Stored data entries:

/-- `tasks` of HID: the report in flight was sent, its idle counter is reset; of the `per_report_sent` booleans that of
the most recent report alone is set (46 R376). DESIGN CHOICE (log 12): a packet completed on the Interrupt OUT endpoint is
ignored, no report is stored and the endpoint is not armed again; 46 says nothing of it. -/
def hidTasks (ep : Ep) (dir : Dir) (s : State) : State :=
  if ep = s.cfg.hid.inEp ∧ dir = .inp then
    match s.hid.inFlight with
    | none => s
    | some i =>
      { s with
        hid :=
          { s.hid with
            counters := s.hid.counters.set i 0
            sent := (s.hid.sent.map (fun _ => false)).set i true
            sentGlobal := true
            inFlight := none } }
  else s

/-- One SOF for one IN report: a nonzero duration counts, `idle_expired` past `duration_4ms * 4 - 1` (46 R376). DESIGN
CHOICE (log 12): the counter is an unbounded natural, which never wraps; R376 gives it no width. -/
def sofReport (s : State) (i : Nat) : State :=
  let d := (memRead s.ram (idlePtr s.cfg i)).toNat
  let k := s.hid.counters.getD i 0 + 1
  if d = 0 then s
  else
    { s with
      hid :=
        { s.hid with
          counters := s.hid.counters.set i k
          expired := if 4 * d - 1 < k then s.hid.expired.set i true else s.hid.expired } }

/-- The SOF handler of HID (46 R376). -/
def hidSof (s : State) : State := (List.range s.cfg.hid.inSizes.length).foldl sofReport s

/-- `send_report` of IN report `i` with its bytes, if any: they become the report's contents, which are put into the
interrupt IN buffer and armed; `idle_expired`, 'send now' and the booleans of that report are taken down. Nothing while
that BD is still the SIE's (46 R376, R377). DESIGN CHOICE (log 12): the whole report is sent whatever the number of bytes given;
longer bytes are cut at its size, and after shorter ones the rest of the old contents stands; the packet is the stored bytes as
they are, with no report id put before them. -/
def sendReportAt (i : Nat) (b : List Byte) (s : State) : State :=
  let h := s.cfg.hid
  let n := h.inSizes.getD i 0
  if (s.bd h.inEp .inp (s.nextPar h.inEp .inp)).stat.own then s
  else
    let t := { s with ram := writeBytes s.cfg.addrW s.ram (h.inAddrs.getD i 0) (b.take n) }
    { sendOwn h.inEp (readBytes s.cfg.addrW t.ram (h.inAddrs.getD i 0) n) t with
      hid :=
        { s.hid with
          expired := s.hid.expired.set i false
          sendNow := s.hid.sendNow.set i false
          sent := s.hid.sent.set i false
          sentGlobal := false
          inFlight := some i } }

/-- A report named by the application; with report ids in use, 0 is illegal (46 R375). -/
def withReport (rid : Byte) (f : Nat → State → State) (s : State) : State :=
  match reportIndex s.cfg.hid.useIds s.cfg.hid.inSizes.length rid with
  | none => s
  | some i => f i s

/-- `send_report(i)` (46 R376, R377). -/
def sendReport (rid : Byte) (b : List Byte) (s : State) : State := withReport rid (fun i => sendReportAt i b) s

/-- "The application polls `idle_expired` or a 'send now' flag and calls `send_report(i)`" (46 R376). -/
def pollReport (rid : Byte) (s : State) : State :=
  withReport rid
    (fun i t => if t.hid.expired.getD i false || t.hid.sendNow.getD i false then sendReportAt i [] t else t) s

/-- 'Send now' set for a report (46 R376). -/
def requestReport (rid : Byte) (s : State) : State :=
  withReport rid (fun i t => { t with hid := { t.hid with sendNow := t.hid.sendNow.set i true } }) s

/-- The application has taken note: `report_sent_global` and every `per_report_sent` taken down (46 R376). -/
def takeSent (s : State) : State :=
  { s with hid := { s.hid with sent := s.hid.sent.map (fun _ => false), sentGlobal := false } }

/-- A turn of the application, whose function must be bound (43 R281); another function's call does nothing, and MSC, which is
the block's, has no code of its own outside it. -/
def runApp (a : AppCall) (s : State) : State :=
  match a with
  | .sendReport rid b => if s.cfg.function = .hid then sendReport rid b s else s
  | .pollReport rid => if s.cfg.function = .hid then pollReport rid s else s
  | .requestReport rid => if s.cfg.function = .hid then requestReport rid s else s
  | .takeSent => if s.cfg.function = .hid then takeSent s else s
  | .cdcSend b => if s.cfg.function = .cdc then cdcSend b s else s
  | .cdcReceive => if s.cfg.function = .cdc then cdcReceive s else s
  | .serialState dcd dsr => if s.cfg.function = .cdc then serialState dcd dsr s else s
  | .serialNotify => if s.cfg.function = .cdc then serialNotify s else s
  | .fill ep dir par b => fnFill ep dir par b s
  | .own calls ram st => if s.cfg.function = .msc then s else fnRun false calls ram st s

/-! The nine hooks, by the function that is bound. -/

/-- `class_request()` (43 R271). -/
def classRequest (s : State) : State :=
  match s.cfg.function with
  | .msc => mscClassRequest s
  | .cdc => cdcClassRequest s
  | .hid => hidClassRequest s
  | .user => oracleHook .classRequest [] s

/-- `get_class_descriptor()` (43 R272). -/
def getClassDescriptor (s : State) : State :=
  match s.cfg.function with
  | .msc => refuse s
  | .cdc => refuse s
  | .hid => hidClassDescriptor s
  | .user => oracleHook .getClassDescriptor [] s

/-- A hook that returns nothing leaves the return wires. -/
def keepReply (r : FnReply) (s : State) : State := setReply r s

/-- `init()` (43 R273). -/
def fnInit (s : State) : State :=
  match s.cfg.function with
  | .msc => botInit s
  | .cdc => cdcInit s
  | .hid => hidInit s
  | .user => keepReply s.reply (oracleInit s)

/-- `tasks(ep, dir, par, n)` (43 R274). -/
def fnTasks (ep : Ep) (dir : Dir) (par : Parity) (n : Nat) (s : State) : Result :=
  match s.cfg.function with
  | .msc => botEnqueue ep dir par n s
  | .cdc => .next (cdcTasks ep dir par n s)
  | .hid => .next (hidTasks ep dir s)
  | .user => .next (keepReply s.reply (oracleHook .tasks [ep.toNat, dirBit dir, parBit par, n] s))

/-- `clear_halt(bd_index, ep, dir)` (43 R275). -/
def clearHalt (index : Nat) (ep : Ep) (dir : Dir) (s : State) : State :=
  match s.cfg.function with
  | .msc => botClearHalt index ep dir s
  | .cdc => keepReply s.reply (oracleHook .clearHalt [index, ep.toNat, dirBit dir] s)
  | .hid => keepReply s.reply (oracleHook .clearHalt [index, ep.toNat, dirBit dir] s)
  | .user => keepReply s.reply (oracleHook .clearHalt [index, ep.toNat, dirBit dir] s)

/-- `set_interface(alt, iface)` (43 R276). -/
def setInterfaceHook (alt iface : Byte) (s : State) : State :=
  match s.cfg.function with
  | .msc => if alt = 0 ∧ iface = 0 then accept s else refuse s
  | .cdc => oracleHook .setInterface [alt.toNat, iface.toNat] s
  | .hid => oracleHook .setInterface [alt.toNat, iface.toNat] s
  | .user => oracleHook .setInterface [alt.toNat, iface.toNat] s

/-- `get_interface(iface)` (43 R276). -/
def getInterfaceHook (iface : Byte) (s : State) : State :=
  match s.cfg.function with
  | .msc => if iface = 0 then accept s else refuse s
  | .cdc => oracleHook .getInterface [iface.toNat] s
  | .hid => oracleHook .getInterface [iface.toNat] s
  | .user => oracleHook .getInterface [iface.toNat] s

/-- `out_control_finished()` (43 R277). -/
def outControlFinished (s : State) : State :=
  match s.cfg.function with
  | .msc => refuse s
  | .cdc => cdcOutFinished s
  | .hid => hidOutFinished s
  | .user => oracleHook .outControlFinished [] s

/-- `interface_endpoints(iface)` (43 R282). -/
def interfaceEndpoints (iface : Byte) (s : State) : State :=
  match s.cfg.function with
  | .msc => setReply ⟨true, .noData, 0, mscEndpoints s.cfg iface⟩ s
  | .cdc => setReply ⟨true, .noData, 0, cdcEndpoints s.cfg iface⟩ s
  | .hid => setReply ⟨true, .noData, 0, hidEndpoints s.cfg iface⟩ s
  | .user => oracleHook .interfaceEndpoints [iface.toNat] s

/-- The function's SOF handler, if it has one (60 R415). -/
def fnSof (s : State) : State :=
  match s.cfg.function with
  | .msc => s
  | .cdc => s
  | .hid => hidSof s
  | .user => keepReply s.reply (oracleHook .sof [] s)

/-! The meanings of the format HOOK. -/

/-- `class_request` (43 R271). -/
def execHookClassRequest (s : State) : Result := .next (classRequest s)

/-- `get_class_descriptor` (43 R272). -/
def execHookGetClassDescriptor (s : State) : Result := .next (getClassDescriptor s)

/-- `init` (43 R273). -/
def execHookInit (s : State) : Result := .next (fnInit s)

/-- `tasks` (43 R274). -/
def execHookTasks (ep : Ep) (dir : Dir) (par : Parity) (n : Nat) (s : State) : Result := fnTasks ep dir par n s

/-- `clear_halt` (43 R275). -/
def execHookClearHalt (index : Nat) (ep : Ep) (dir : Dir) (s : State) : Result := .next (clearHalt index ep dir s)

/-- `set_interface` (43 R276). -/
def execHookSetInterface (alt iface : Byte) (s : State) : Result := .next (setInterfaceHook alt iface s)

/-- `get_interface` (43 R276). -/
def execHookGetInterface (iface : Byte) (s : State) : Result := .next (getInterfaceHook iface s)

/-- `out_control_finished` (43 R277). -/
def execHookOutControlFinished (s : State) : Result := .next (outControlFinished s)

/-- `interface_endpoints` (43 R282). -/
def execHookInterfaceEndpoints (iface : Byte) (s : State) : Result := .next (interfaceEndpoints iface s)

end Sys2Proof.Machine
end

*About this exercise*:
Please, from the entries above, set down exactly the lines from the one containing "that BD is still" through the one containing "def sendReport (rid", and only those.

*Answer to this task*:
that BD is still the SIE's (46 R376, R377). DESIGN CHOICE (log 12): the whole report is sent whatever the number of bytes given;
longer bytes are cut at its size, and after shorter ones the rest of the old contents stands; the packet is the stored bytes as
they are, with no report id put before them. -/
def sendReportAt (i : Nat) (b : List Byte) (s : State) : State :=
  let h := s.cfg.hid
  let n := h.inSizes.getD i 0
  if (s.bd h.inEp .inp (s.nextPar h.inEp .inp)).stat.own then s
  else
    let t := { s with ram := writeBytes s.cfg.addrW s.ram (h.inAddrs.getD i 0) (b.take n) }
    { sendOwn h.inEp (readBytes s.cfg.addrW t.ram (h.inAddrs.getD i 0) n) t with
      hid :=
        { s.hid with
          expired := s.hid.expired.set i false
          sendNow := s.hid.sendNow.set i false
          sent := s.hid.sent.set i false
          sentGlobal := false
          inFlight := some i } }

/-- A report named by the application; with report ids in use, 0 is illegal (46 R375). -/
def withReport (rid : Byte) (f : Nat → State → State) (s : State) : State :=
  match reportIndex s.cfg.hid.useIds s.cfg.hid.inSizes.length rid with
  | none => s
  | some i => f i s

/-- `send_report(i)` (46 R376, R377). -/
def sendReport (rid : Byte) (b : List Byte) (s : State) : State := withReport rid (fun i => sendReportAt i b) s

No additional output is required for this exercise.